Assignment:
A single number is required: how many lines in the records below contain "mgmtUp".

Collected data entries:
+++
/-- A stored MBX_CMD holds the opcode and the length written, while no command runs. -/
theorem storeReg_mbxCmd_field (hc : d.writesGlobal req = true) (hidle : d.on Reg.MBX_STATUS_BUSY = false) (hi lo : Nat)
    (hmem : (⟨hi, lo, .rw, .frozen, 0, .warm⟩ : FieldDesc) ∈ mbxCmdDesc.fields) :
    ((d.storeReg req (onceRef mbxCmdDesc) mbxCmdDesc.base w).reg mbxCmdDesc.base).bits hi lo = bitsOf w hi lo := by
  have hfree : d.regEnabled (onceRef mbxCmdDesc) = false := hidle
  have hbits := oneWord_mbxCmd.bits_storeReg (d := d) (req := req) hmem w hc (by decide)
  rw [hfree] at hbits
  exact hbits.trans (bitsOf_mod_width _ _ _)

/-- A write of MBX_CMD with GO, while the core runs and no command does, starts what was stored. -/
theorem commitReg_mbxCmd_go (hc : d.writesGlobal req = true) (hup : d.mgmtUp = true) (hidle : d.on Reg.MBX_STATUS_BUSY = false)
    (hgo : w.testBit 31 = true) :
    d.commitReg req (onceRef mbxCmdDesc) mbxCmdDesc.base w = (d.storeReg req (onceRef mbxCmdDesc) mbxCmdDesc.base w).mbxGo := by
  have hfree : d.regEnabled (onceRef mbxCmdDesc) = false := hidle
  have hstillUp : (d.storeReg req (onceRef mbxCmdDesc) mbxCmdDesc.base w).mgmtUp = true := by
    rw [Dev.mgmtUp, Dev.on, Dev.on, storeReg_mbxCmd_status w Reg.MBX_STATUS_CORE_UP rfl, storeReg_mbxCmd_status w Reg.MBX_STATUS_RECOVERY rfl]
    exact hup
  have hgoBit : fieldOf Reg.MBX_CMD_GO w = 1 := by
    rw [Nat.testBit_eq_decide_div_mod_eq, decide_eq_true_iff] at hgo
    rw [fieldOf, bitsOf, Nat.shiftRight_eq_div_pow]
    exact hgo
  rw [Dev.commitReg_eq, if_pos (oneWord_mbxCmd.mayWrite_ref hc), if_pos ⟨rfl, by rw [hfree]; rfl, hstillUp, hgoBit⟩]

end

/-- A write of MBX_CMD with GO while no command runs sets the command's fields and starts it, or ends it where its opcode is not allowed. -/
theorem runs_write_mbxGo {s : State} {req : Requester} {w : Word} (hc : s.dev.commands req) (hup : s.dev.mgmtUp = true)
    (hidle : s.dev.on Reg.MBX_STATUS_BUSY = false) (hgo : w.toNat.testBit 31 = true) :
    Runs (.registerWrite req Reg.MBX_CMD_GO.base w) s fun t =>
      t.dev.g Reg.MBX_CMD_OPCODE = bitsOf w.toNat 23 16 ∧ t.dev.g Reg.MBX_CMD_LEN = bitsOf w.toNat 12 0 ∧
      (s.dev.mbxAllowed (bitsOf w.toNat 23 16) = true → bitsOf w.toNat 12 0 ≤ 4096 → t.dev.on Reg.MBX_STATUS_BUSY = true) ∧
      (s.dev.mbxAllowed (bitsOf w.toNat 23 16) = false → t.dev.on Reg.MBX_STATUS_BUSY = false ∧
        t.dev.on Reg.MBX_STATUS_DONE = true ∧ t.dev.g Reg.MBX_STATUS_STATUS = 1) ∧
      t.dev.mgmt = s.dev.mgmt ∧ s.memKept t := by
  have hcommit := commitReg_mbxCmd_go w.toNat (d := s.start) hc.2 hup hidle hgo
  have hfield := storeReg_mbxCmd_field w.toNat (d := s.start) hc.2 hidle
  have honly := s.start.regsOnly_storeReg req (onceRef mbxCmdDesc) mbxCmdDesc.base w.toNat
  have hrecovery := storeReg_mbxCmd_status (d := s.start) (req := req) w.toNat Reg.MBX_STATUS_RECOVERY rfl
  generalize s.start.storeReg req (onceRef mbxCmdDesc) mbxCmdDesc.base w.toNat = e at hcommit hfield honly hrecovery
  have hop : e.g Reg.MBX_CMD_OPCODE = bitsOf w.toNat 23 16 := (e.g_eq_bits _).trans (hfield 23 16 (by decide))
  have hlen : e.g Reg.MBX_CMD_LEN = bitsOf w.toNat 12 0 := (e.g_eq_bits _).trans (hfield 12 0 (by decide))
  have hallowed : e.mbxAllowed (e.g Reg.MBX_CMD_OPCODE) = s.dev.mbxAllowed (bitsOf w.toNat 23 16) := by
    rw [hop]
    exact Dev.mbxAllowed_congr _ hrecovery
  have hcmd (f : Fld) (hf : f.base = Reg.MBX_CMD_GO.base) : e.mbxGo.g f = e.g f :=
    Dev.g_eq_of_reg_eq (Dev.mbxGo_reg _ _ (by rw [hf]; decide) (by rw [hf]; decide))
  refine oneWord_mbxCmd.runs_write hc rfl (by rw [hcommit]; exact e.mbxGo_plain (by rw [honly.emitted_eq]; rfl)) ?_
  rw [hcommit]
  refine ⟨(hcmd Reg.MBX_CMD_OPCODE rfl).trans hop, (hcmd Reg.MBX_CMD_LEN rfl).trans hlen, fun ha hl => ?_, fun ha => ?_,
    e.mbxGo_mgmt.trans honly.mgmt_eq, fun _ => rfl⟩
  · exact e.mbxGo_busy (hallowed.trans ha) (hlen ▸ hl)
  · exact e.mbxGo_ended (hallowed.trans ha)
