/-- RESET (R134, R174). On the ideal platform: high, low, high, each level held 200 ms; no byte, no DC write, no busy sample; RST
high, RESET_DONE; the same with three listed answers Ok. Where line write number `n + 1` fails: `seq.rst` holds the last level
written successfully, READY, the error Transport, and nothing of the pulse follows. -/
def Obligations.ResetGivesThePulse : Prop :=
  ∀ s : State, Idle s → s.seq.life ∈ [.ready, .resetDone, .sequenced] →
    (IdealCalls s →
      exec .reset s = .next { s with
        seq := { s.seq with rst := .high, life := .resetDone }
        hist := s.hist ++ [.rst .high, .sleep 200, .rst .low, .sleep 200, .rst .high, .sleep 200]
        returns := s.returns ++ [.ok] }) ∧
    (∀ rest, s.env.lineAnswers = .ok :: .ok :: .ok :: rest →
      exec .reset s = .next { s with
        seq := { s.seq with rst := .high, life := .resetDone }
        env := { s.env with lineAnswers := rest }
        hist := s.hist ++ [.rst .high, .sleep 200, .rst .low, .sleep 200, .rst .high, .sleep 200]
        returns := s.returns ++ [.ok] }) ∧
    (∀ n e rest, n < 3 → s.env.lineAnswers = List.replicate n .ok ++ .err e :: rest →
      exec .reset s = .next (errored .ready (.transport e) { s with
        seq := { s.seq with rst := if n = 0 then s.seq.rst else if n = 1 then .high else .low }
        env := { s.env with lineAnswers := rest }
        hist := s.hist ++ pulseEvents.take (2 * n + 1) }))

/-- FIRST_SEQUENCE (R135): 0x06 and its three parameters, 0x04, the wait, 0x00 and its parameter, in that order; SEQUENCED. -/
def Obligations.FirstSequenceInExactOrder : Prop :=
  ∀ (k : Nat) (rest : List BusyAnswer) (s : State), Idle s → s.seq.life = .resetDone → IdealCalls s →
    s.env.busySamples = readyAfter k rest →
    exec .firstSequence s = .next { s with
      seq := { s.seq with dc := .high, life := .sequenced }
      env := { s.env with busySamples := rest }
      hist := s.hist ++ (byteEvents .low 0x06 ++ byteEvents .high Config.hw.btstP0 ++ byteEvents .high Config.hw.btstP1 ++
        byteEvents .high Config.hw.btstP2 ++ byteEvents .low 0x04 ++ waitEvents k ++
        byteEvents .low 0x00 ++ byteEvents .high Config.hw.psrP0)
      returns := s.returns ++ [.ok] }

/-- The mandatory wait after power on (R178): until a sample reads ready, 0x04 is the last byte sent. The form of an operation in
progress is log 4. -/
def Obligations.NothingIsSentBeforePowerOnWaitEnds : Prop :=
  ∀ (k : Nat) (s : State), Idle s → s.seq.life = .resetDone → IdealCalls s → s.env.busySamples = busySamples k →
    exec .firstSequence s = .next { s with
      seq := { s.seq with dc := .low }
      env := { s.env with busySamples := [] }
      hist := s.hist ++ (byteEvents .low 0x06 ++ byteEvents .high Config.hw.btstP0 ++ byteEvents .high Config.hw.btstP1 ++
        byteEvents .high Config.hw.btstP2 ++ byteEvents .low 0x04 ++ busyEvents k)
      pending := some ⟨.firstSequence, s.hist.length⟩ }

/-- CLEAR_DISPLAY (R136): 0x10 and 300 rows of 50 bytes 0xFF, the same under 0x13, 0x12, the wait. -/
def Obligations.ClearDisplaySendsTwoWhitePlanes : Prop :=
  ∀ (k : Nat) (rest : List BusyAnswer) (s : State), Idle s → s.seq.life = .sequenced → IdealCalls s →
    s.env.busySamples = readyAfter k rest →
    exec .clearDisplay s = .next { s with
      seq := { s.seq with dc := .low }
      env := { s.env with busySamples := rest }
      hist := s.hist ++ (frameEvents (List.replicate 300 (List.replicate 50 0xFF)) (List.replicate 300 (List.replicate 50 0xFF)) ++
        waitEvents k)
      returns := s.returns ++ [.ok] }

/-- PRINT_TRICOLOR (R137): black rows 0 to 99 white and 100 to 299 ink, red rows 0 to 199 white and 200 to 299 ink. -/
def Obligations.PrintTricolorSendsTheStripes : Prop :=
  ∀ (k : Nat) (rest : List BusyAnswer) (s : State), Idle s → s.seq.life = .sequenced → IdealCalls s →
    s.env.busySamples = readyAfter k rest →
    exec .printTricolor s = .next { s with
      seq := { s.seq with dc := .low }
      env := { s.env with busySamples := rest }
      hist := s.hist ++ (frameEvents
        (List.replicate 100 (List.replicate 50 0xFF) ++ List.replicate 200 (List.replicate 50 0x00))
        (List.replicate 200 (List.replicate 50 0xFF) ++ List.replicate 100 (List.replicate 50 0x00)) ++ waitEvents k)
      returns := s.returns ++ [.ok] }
+++
Response:
4